While advances in neuroscience and genetics have not yet translated into improved diagnosis or validated biomarkers for psychiatric illness, it appears that new treatments are on the horizon, based, at least in part, on
sophisticated neuroscience. Eight years ago there was considerable hope about the development of novel pharmacological treatments, including the possibility that ketamine and other antagonists of N-methyl-D-aspartate (NMDA) glutamate receptors could be brought to clinical practice as rapidly acting but transient antidepressants for patients with treatmentresistant major depression. This work has continued to advance and has gained increasing scientific acceptance. While it is still premature to use ketamine in clinical practice and there are concerns about how to maintain the short- term benefits and the possible consequences of long- term use, it appears likely that drugs of this type will be approved and become available over the next few years (23).
The evolution of ketamine marks a major change in the types of drugs that will be available for treating complex psychiatric illnesses. Similarly, other novel agents are in development, again based on advances in neuroscience, including neurosteroids that target gamma aminobutyric acid (GABA) receptors and are at advanced stages of development for treatment of severe postpartum depression, and possibly other forms of depression (14). Newer developments in structural biology using cryo electron microscopy are providing novel insights into how protein structure affects function and how pharmacological agents interact with proteins (8).

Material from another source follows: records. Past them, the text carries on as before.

-- ==== Sys2Proof/Tests/Slice0.lean ====
section
/-!
SUPPORT. Tests of the model: the well-formedness checks, decoding of words written out from
30_encoding.md, one or two vectors of 95_test_vectors.md per command, and, for every statement with
hypotheses, concrete states and operands that meet them. Expected results are the spec's.
-/

-- One proof at a time: in one process, the waiting threads of many kernel checks take too much memory.
set_option Elab.async false

namespace Sys2Proof.Tests

open Sys2Proof Sys2Proof.Machine

/-! ### Well-formedness (30_encoding.md R105) -/

theorem test_wf_reserved_bit : ({ opc := 0x02, f := false, rsv := 1 } : CommandWord).wellFormed = false := by
  decide

theorem test_wf_top_reserved_bit :
    ({ opc := 0x02, f := false, rsv := 0x400000 } : CommandWord).wellFormed = false := by decide

theorem test_wf_unknown_opcode :
    ({ opc := 0x05, f := false, rsv := 0 } : CommandWord).wellFormed = false := by decide

theorem test_wf_flag_not_allowed :
    ({ opc := 0x02, f := true, rsv := 0 } : CommandWord).wellFormed = false := by decide

theorem test_wf_flag_allowed :
    ({ opc := 0x40, f := true, rsv := 0 } : CommandWord).wellFormed = true := by decide

/-! ### Decoding: one word of each command, by hand from the map of R102 and the format of R101 -/

theorem test_decode_nop : decode 0b00000000000000000000000_0_00000000 = .ok .nop := by decide
theorem test_decode_ws_clear : decode 0b00000000000000000000000_0_00000001 = .ok .wsClear := by decide
theorem test_decode_ws_bit : decode 0b00000000000000000000000_0_00000010 = .ok .wsBit := by decide
theorem test_decode_ws_bits : decode 0b00000000000000000000000_0_00000011 = .ok .wsBits := by decide
theorem test_decode_ws_int : decode 0b00000000000000000000000_0_00000100 = .ok .wsInt := by decide
theorem test_decode_rs_load : decode 0b00000000000000000000000_1_00001000 = .ok (.rsLoad true) := by decide
theorem test_decode_rs_bit : decode 0b00000000000000000000000_0_00001001 = .ok .rsBit := by decide
theorem test_decode_rs_bits : decode 0b00000000000000000000000_0_00001010 = .ok .rsBits := by decide
theorem test_decode_rs_int : decode 0b00000000000000000000000_0_00001011 = .ok .rsInt := by decide
theorem test_decode_mono_enc : decode 0b00000000000000000000000_0_00010000 = .ok .monoEnc := by decide
theorem test_decode_mono_dec : decode 0b00000000000000000000000_0_00010001 = .ok .monoDec := by decide
theorem test_decode_huf_enc : decode 0b00000000000000000000000_0_00100000 = .ok .hufEnc := by decide
theorem test_decode_huf_dec : decode 0b00000000000000000000000_0_00100001 = .ok .hufDec := by decide
theorem test_decode_lzss_enc : decode 0b00000000000000000000000_0_00110000 = .ok .lzssEnc := by decide
theorem test_decode_lzss_dec : decode 0b00000000000000000000000_0_00110001 = .ok .lzssDec := by decide
theorem test_decode_lzw_enc : decode 0b00000000000000000000000_1_01000000 = .ok (.lzwEnc true) := by decide
theorem test_decode_lzw_dec : decode 0b00000000000000000000000_0_01000001 = .ok (.lzwDec false) := by decide
theorem test_decode_bwt_enc : decode 0b00000000000000000000000_0_01010000 = .ok .bwtEnc := by decide
theorem test_decode_bwt_dec : decode 0b00000000000000000000000_0_01010001 = .ok .bwtDec := by decide
theorem test_decode_bwt_xform : decode 0b00000000000000000000000_0_01010010 = .ok .bwtXform := by decide

/-- V-CMD: words that R105 calls illegal, each refused by its own name. -/
theorem test_decode_refuses :
    decode 0x00000200 = .error .reservedBits ∧ decode 0x80000001 = .error .reservedBits ∧
    decode 0x00000005 = .error .unknownOpcode ∧ decode 0x000000FF = .error .unknownOpcode ∧
    decode 0x00000053 = .error .unknownOpcode ∧ decode 0x00000100 = .error .flagNotAllowed ∧
    decode 0x00000152 = .error .flagNotAllowed := by decide

theorem test_decode_table_word :
    decodeTableWord 32 0x141 = some (.lzwDec true) ∧ decodeTableWord 32 0x142 = none := by decide

/-! ### A small block -/

/-- A block with small capacities, right after power-on. -/
def small : State :=
  State.powerOn { ibufCap := 16, obufCap := 16, rbufCap := 16, wsCap := 200, pick := .minPosition,
                  blockBase := 0 }

/-- The host has written `bs` to IBUF and ILEN (`LOADIN`, 30_encoding.md R109). -/
def withInput (s : State) (bs : List Byte) : State :=
  { s with ibuf := Memory.cellsFrom 0 bs, ilen := BitVec.ofNat 32 bs.length }

/-- The host has written `bs` to RBUF and RLEN (`LOADRS`, 30_encoding.md R109). -/
def withStream (s : State) (bs : List Byte) : State :=
  { s with rbuf := Memory.cellsFrom 0 bs, rlen := BitVec.ofNat 32 bs.length, rpos := 0 }

/-- The three operand registers. -/
def withArgs (s : State) (a b c : Word) : State := { s with arg0 := a, arg1 := b, arg2 := c }

/-- The alphabet `{A, B}` (`ALPHA`, 30_encoding.md R109). -/
def withAB (s : State) : State := { s with alpha := s.alpha.set 2 0x6 }

/-- The command answers a next state, and the state passes `p`. -/
def answers (i : Instr) (s : State) (p : State → Bool) : Bool :=
  match exec i s with
  | .next t => p t
  | .fault _ => false
  | .refused _ => false

/-- The first `n` bytes of OBUF. -/
def output (s : State) : List Byte := (List.range s.olen.toNat).map s.obufByte

/-! ### Vectors of 95_test_vectors.md -/

/-- R111: a NOP keeps ERR. -/
theorem test_nop_keeps_err :
    answers .nop { small with err := .malformedHeader, pending := some 0 }
      (fun t => t.err == .malformedHeader && !t.busy) = true := by decide

/-- V-BS-11. -/
theorem test_ws_clear :
    answers .wsClear { small with ws := [true, false, true] }
      (fun t => t.ws == [] && t.result0 == 0 && t.readByte .wsb 0 == 0) = true := by decide

/-- V-BS-1. -/
theorem test_ws_bit :
    answers .wsBit (withArgs small 1 0 0)
      (fun t => t.readByte .wsb 0 == 0x01 && t.result0 == 1 && t.result1 == 1) = true := by decide

/-- V-ERR-3. -/
theorem test_ws_bit_rejects_two :
    answers .wsBit (withArgs small 2 0 0) (fun t => t.err == .invalidBitValue && t.ws == []) = true := by
  decide

/-- V-BS-3. -/
theorem test_ws_bits :
    answers .wsBits (withArgs small 3 5 2)
      (fun t => t.ws == [true, true, false, false, false] && t.result0 == 5) = true := by decide

/-- V-BS-8. -/
theorem test_ws_int :
    answers .wsInt (withArgs small 6 2 0) (fun t => t.ws == [false, true] && t.result1 == 2) = true := by
  decide

/-- V-BS-7. -/
theorem test_ws_int_wide :
    answers .wsInt (withArgs small 0xFFFFFFFF 40 0)
      (fun t => toByteArray t.ws == [0xFF, 0xFF, 0xFF, 0xFF, 0x00] && t.result0 == 40) = true := by
  decide +kernel

/-- V-BS-10. -/
theorem test_rs_load :
    answers (.rsLoad false) { small with ws := [true, false, true] }
      (fun t => t.rbufByte 0 == 0x05 && t.rlen == 1 && t.result0 == 8 && t.ws.length == 3) = true := by
  decide

/-- V-BS-18. -/
theorem test_rs_load_rewind :
    answers (.rsLoad true) { small with ws := [true, false, true], rpos := 0 }
      (fun t => t.rlen == 0 && t.result0 == 0 && t.rbuf == []) = true := by decide

/-- V-BS-12. -/
theorem test_rs_bit :
    answers .rsBit (withStream small [0x05]) (fun t => t.result0 == 1 && t.rpos == 1) = true := by decide

/-- V-BS-14: clamped. -/
theorem test_rs_bits :
    answers .rsBits { withArgs (withStream small [0x05]) 0 4 0 with rpos := 6 }
      (fun t => t.result0 == 0 && t.result1 == 2 && t.rpos == 8) = true := by decide

/-- V-BS-17. -/
theorem test_rs_bits_two_bytes :
    answers .rsBits (withArgs (withStream small [0x3D, 0x07]) 0 32 0)
      (fun t => t.result0 == 0x073D && t.result1 == 16) = true := by decide +kernel

/-- V-BS-13. -/
theorem test_rs_int :
    answers .rsInt (withArgs (withStream small [0x05]) 0 3 0)
      (fun t => t.result0 == 5 && t.rpos == 3) = true := by decide

/-- V-ERR-7: not clamped. -/
theorem test_rs_int_exhausted :
    answers .rsInt (withArgs (withStream small [0x05]) 0 9 0)
      (fun t => t.err == .streamExhausted && t.rpos == 0) = true := by decide

/-- V-MONO-6: the mantissa is least significant bit first. -/
theorem test_mono_enc :
    answers .monoEnc (withArgs small 6 0 0)
      (fun t => t.ws == [true, true, false, false, true] && t.result1 == 5) = true := by decide +kernel

/-- V-MONO-12. -/
theorem test_mono_dec :
    answers .monoDec (withStream small [0x13]) (fun t => t.result0 == 6 && t.rpos == 5) = true := by
  decide +kernel

/-- V-MONO-16. -/
theorem test_mono_dec_32_ones :
    answers .monoDec (withStream small [0xFF, 0xFF, 0xFF, 0xFF])
      (fun t => t.err == .domainError && t.rpos == 0) = true := by decide +kernel

/-- V-HUF-6, the input `abc`: the tie order merges `a` and `b` first. -/
theorem test_huf_enc :
    answers .hufEnc (withInput small [0x61, 0x62, 0x63])
      (fun t => toByteArray t.ws == [0x72, 0x2C, 0x4C, 0xAC, 0x01] && t.result0 == 34) = true := by
  decide +kernel

/-- V-HUF-3, the input `abracadabra`. -/
theorem test_huf_enc_levels :
    answers .hufEnc (withInput small [0x61, 0x62, 0x72, 0x61, 0x63, 0x61, 0x64, 0x61, 0x62, 0x72, 0x61])
      (fun t => toByteArray t.ws == [0x82, 0x61, 0x62, 0x63, 0x64, 0x72, 0x72, 0x35, 0x39] &&
        t.result0 == 71) = true := by decide +kernel

/-- V-HUF-7. -/
theorem test_huf_dec :
    answers .hufDec (withArgs (withStream small [0x0C, 0x13, 0x43]) 4 0 0)
      (fun t => output t == [0x61, 0x61, 0x61, 0x62] && t.result1 == 23) = true := by decide +kernel
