-- ==== Sys2Proof/Machine/State.lean ====
section
/-! DEFINITION. The state of I2CM: every piece of state of spec/10_state.md (R20 to R52), the two
ports HOST sees (spec/00_scope.md R16), the moves of the outside world that are still to come, and
State.reset (R49, R230).  Also the reasons a step can stop. -/

namespace Sys2Proof.Machine

/-! ## The kinds of value the registers hold

spec/30_encoding.md: the named form is normative, the bit pattern its default encoding
(Sys2Proof/Machine/Codes.lean).  Reserved codes have no constructor (R111). -/

/-- The values of `PH` (R21, R104). -/
inductive Phase where
  | idle | start | slaw | rega | value | rstart | slar | rx | stop | init
  deriving DecidableEq, Repr

/-- The values of `US` (R22, R105). -/
inductive MicroStep where
  | cfg | go | wait | stat | clr | chk | data
  deriving DecidableEq, Repr

/-- The values of `OP` (R23, R93). -/
inductive Op where
  | init | writeReg | readReg | readBurst | forceStop
  deriving DecidableEq, Repr

/-- The values of `RESULT` (R31, R102, R200): success, the eight bus error kinds, and the
input-validation kind. -/
inductive Result where
  | ok | startError | repeatedStartError | slaveWriteError | slaveReadError
  | writeError | readError | ackError | nackError | invalidLength
  deriving DecidableEq, Repr

/-- What `INFLIGHT` can hold besides `none` (R46).  A stop never uses `INFLIGHT` (R72). -/
inductive InFlight where
  | start
  | tx (b : Byte)
  | rx (ack : Bool)
  deriving DecidableEq, Repr

/-- The kind of primitive a launch hands to CTL (R72, R126). -/
inductive PrimKind where
  | start | stop | tx | rx
  deriving DecidableEq, Repr

/-- A trace entry (R44, R115). -/
inductive TraceEntry where
  | start
  | stop
  | tx (b : Byte)
  | rx (ack : Bool)
  deriving DecidableEq, Repr

/-- One move of one agent (R8): who steps next, and with which input.  `complete` and `stopDone` are
CTL's two steps (R73, R74) with the values it draws (R77); `offer` is HOST raising `cmd_valid` with a
command word (R16); `reset` is the reset event (R19, R230). -/
inductive Move where
  | seq
  | complete (s : Status) (d : Byte)
  | stopDone
  | offer (w : CmdWord)
  | reset
  deriving DecidableEq, Repr

/-- The transfer buffer's bytes by index, in one canonical form: indexes strictly rising, no entry
equal to what an unlisted index holds (`Memory.wf` in Sys2Proof/Machine/Ops.lean). -/
abbrev Memory := List Host.Cell

/-! ## The state -/

/-- The state of the block (SEQ), the controller with the wire and slave (CTL), and the ports. -/
@[ext]
structure State where
  /-- `PH`, the phase register (R21). -/
  ph : Phase
  /-- `US`, the micro-step register (R22). -/
  us : MicroStep
  /-- `OP`, the accepted command code (R23). -/
  op : Op
  /-- `SLA`, the device address (R24). -/
  sla : SlaveAddr
  /-- `REG`, the register address (R25). -/
  reg : Byte
  /-- `VAL`, the value byte of a write (R26). -/
  val : Byte
  /-- `DIVR`, the divisor held from acceptance to `U_INIT` (R52). -/
  divr : Byte
  /-- `LEN`, the number of bytes to receive (R27). -/
  len : Byte
  /-- `IDX`, the index of the burst loop (R28). -/
  idx : Byte
  /-- `ST_LATCH`, the status as `read_status` read it (R29). -/
  stLatch : Status
  /-- `BUF`, the transfer buffer (R30). -/
  buf : Memory
  /-- `RESULT` (R31). -/
  result : Result
  /-- `RESULT_VALID` (R32). -/
  resultValid : Bool
  /-- `COUNT`, the number of valid bytes of the response (R33). -/
  count : Byte
  /-- `INITIALIZED` (R34). -/
  initialized : Bool
  /-- `CTRL`, the control word (R36 to R41, R99); its fields are read and written through
  Sys2Proof/Machine/Flags.lean. -/
  ctrl : Byte
  /-- `SR`, the status register, `STATUS = SR[7:3]` (R42, R100). -/
  sr : Byte
  /-- `DR`, the data register (R43). -/
  dr : Byte
  /-- `BR`, the clock-divisor register (R45). -/
  br : Byte
  /-- `TRACE`, the primitives launched since reset, oldest first (R44). -/
  trace : List TraceEntry
  /-- `INFLIGHT`, the primitive CTL has been handed and has not completed (R46). -/
  inflight : Option InFlight
  /-- `STOP_BUSY`: a launched stop has not yet been executed (R47). -/
  stopBusy : Bool
  /-- `BUS_OWNED`: a start has completed and no stop has been executed since (R47). -/
  busOwned : Bool
  /-- The state of the wire and the slave, which the spec leaves opaque (R48): a token whose value
  means nothing and which no rule reads. -/
  slave : Nat
  /-- `cmd_valid` and `cmd_word` of the host command interface (R16): the command HOST offers and
  holds until it is accepted (assumption A2 of spec/93_implementation_defined.md). -/
  cmd : Option CmdWord
  /-- The model's own: a micro-word put in place of the one `(PH, US)` selects, for one step.
  Nothing in a run sets it; only `State.withFetchWord` does (notes/assumptions/3.md). -/
  uw : Option MicroWord
  /-- The model's own: the moves of the agents still to come, first one next; when there is none
  left SEQ steps (notes/assumptions/1.md). -/
  schedule : List Move
  /-- The model's own: how many free values have been drawn (notes/assumptions/5.md). -/
  draws : Nat
  deriving DecidableEq, Repr

/-! ## Why a step stops -/

/-- The machine stops with a fault. -/
inductive Fault where
  /-- Raised by `U_RBYTE` when `IDX` is 255, an index `BUF` does not have (R30, R50: the indexes are
  `0 .. MAX_BURST - 1`).  Safe: the spec gives no effect, and no state with `IDX < LEN` raises it. -/
  | bufferIndexOutside
  deriving DecidableEq, Repr

/-- The step has no meaning under the spec, which asks for a refusal by name (R13). -/
inductive Refusal where
  /-- Raised by an arm of `exec` whose instruction has no meaning yet.  Safe. -/
  | notModelled (mnemonic : String)
  /-- Raised by the fetch of a word that is no instruction (R106, R107, R108, R111).  Safe. -/
  | undecodable (why : Reject)
  /-- Raised by a transaction command whose `slave_addr` is 128 or more (R108).  Safe. -/
  | slaveAddressAbove127
  /-- Raised by a command other than `INIT` while `INITIALIZED = 0` (R109).  Safe. -/
  | notInitialized
  /-- Raised by `INIT` while `INITIALIZED = 1` (R109).  Safe. -/
  | alreadyInitialized
  /-- Raised by the sequencer at a pair `(PH, US)` that R150 has no row for.  Safe. -/
  | noMicroOpHere
  /-- Raised by the sequencer where R177 or R158 has no entry for `OP` and `PH` ("unreachable").
  Safe. -/
  | unreachableTransition
  /-- Raised by a launch in a phase that has no primitive: R126, "`U_GO` is never executed in `IDLE`
  or `INIT`".  Safe. -/
  | noPrimitiveInPhase
  /-- Raised by `U_CHECK` on a mismatch when `err` is not a result code 1 to 8 (R156).  Safe. -/
  | errorCodeOutOfRange
  /-- Raised by a controller access whose width is not one byte (R61, U17).  Safe. -/
  | controllerAccessWidth
  /-- Raised by a controller access at an offset other than the four of R60 (R61).  Safe. -/
  | noSuchControllerRegister
  /-- Raised by a read of `BR`, which R60 gives for writing only.  Safe. -/
  | controllerRegisterNotReadable
  /-- Raised by a write of `SR`, which R60 gives for reading only.  Safe. -/
  | controllerRegisterNotWritable
  deriving DecidableEq, Repr

/-- How a step ends. -/
abbrev Outcome := Host.Outcome State Fault Refusal

/-! ## Reset (R49, R230) -/

/-- The machine right after reset.  The values R49 gives: `PH`, `US`, `RESULT_VALID`, `COUNT`,
`INITIALIZED`, `CTRL`, `BR`, `TRACE`, `INFLIGHT`, `STOP_BUSY`, `BUS_OWNED`.  The values it leaves
unspecified are the model's: notes/assumptions/6.md (`OP` to `RESULT`), 7.md (`SR`, `DR`), 8.md
(`BUF`), 9.md (the slave token and the model's own fields). -/
def State.reset : State where
  ph := .idle
  us := .cfg
  op := .init
  sla := 0#7
  reg := 0#8
  val := 0#8
  divr := 0#8
  len := 0#8
  idx := 0#8
  stLatch := 0#5
  buf := []
  result := .ok
  resultValid := false
  count := 0#8
  initialized := false
  ctrl := 0x00#8
  sr := 0xF8#8
  dr := 0xFF#8
  br := 0#8
  trace := []
  inflight := none
  stopBusy := false
  busOwned := false
  slave := 0
  cmd := none
  uw := none
  schedule := []
  draws := 0

/-! ## Named updates of one register or of the registers one rule writes together -/

/-- `pc <- (PH', US')` (R12). -/
def State.setPc (s : State) (p : Phase) (u : MicroStep) : State := { s with ph := p, us := u }
/-- The first two lines of R170: `RESULT_VALID <- 0; OP <- op`. -/
def State.setOp (s : State) (o : Op) : State := { s with op := o, resultValid := false }
/-- `SLA` and `REG` (R24, R25), loaded together at acceptance (R170). -/
def State.setTarget (s : State) (a : SlaveAddr) (r : Byte) : State := { s with sla := a, reg := r }
/-- `VAL` (R26). -/
def State.setVal (s : State) (v : Byte) : State := { s with val := v }
/-- `DIVR` (R52). -/
def State.setDivr (s : State) (d : Byte) : State := { s with divr := d }
/-- `LEN` (R27). -/
def State.setLen (s : State) (n : Byte) : State := { s with len := n }
/-- `IDX` (R28). -/
def State.setIdx (s : State) (i : Byte) : State := { s with idx := i }
/-- `ST_LATCH` (R29). -/
def State.setStLatch (s : State) (c : Status) : State := { s with stLatch := c }
/-- `BUF` (R30). -/
def State.setBuf (s : State) (m : Memory) : State := { s with buf := m }
/-- `RESULT <- code; COUNT <- count; RESULT_VALID <- 1` of `respond` (R12). -/
def State.setResponse (s : State) (k : Result) (c : Byte) : State :=
  { s with result := k, count := c, resultValid := true }
/-- `INITIALIZED <- 1` (R121). -/
def State.setInitialized (s : State) (b : Bool) : State := { s with initialized := b }
/-- `CTRL`, the whole byte (R36). -/
def State.setCtrl (s : State) (c : Byte) : State := { s with ctrl := c }
/-- `SR` (R42). -/
def State.setSr (s : State) (v : Byte) : State := { s with sr := v }
/-- `DR` (R43). -/
def State.setDr (s : State) (v : Byte) : State := { s with dr := v }
/-- `BR` (R45). -/
def State.setBr (s : State) (v : Byte) : State := { s with br := v }
/-- Append to `TRACE` (R44). -/
def State.addTrace (s : State) (e : TraceEntry) : State := { s with trace := s.trace ++ [e] }
/-- `INFLIGHT` (R46). -/
def State.setInflight (s : State) (p : Option InFlight) : State := { s with inflight := p }
/-- `STOP_BUSY` (R47). -/
def State.setStopBusy (s : State) (b : Bool) : State := { s with stopBusy := b }
/-- `BUS_OWNED` (R47). -/
def State.setBusOwned (s : State) (b : Bool) : State := { s with busOwned := b }
/-- The opaque token of the wire and the slave (R48). -/
def State.setSlave (s : State) (n : Nat) : State := { s with slave := n }
/-- The command HOST offers (R16). -/
def State.setCmd (s : State) (w : Option CmdWord) : State := { s with cmd := w }
/-- The micro-word put in place of the selected one. -/
def State.setUw (s : State) (w : Option MicroWord) : State := { s with uw := w }
/-- The moves still to come. -/
def State.setSchedule (s : State) (l : List Move) : State := { s with schedule := l }
/-- One more free value has been drawn. -/
def State.nextDraw (s : State) : State := { s with draws := s.draws + 1 }

end Sys2Proof.Machine
end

This latter work offers the hope of identifying much more specific drugs with high therapeutic efficacy and fewer side effects. Another hope going forward is that the combination of functional neuroimaging with neuromodulation methods such as transcranial magnetic stimulation (TMS) can offer more effective treatment strategies with fewer side effects than with current treatments.
In summary, as we enjoy North and Yutzy’s insights in this latest edition of Psychiatric Diagnosis, psychiatry remains at a critical crossroad. Science will continue to advance and this bodes well for the field and for patients with these devastating and disabling illnesses. North and Yutzy are to be congratulated once again for their efforts in this updated version of Psychiatric Diagnosis. Their clarity of thought and tough-minded approach to psychiatry remain a beacon for our field and will serve us well as science advances. It is now up to science to take advantage of its opportunities to provide the next revolution in understanding and treating psychiatric illnesses. Only when that occurs will we be ready for the next edition of the DSM.